What is required: In the entries below, find the line with "-- ==== Sys2Proof/Machine/Events.lean" and the line with "def edgeDelta (s". Reproduce those two lines and every line between them exactly, and nothing more.

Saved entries
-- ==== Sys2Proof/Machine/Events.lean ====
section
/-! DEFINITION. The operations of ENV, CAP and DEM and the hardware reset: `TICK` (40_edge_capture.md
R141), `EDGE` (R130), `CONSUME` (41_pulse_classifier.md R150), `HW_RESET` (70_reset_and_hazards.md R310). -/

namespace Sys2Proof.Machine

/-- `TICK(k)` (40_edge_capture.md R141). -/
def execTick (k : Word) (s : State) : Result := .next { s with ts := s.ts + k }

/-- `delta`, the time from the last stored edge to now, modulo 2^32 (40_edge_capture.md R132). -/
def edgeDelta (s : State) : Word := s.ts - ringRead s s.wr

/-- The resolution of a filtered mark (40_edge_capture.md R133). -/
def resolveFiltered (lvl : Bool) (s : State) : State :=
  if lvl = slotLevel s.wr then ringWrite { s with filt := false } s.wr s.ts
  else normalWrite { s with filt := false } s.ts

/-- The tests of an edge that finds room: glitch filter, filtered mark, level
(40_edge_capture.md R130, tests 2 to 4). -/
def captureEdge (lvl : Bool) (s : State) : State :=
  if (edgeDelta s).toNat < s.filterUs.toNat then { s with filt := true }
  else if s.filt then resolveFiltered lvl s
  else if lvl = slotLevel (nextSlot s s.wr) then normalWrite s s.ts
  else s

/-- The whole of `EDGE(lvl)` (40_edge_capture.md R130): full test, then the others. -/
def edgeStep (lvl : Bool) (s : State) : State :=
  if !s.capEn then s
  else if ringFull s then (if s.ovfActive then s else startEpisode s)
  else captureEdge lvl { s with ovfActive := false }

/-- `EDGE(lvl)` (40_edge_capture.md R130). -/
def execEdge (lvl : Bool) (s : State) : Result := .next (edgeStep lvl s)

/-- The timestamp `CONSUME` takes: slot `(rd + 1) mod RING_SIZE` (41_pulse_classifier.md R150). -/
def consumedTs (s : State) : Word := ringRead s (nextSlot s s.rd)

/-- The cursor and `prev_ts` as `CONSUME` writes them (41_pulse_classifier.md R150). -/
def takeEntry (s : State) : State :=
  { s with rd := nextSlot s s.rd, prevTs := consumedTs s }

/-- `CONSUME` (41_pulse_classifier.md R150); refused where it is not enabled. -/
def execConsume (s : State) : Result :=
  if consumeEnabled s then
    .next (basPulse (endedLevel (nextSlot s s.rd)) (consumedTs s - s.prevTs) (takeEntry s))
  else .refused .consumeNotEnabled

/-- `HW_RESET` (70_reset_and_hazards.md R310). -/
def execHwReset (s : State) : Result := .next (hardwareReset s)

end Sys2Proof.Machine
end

...

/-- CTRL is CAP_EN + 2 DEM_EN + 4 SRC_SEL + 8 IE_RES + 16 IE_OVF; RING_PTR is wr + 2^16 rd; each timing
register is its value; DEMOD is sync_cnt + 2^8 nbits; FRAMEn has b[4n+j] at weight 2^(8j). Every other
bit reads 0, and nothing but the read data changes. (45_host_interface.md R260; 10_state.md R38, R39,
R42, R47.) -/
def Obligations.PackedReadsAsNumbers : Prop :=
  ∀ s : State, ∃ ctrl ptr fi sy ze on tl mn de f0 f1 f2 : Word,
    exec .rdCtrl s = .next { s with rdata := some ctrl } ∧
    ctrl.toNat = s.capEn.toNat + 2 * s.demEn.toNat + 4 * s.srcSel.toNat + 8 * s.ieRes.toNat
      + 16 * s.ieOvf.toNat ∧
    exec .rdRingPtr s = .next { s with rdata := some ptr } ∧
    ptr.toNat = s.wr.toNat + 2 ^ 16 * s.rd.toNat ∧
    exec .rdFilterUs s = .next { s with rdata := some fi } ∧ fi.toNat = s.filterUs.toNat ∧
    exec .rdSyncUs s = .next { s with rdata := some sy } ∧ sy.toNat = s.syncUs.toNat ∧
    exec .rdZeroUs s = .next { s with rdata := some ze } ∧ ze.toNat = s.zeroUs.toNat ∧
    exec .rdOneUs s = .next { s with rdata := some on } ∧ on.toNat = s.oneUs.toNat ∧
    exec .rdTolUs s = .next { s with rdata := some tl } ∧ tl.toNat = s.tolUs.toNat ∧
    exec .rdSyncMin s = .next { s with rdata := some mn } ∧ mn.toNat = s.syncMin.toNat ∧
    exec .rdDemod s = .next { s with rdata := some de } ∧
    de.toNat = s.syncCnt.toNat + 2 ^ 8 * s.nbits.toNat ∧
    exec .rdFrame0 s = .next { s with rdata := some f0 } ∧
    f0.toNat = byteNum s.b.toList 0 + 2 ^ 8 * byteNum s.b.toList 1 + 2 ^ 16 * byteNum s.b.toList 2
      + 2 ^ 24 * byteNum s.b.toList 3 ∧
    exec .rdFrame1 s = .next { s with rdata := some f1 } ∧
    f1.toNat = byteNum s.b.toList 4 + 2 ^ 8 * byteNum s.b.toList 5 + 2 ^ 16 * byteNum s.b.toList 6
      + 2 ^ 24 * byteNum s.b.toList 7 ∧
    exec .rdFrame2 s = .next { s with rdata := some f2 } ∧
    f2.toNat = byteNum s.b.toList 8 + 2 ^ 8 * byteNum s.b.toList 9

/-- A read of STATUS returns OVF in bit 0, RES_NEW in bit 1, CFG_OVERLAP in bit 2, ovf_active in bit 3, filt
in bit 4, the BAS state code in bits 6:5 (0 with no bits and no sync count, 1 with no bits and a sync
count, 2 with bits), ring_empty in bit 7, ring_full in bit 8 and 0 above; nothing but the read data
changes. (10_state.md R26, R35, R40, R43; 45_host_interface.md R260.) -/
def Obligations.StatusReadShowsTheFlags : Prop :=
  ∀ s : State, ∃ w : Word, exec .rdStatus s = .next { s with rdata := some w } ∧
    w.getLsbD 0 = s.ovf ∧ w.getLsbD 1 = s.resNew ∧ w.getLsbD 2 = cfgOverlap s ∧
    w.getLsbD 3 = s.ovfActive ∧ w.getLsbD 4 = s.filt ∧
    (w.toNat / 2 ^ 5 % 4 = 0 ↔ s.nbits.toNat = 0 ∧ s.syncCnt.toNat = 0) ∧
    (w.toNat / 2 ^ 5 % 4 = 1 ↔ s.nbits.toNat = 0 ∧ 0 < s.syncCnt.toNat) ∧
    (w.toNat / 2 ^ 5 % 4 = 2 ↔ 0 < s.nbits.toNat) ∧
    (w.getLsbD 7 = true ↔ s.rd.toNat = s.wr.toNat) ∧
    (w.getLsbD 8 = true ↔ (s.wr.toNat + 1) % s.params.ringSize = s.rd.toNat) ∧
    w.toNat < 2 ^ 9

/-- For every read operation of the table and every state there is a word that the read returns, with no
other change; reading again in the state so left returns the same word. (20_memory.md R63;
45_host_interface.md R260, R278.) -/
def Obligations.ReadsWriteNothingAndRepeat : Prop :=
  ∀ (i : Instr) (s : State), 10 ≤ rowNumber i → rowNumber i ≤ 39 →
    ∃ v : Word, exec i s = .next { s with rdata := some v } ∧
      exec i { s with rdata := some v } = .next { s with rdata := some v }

Completed exercise:
-- ==== Sys2Proof/Machine/Events.lean ====
section
/-! DEFINITION. The operations of ENV, CAP and DEM and the hardware reset: `TICK` (40_edge_capture.md
R141), `EDGE` (R130), `CONSUME` (41_pulse_classifier.md R150), `HW_RESET` (70_reset_and_hazards.md R310). -/

namespace Sys2Proof.Machine

/-- `TICK(k)` (40_edge_capture.md R141). -/
def execTick (k : Word) (s : State) : Result := .next { s with ts := s.ts + k }

/-- `delta`, the time from the last stored edge to now, modulo 2^32 (40_edge_capture.md R132). -/
def edgeDelta (s : State) : Word := s.ts - ringRead s s.wr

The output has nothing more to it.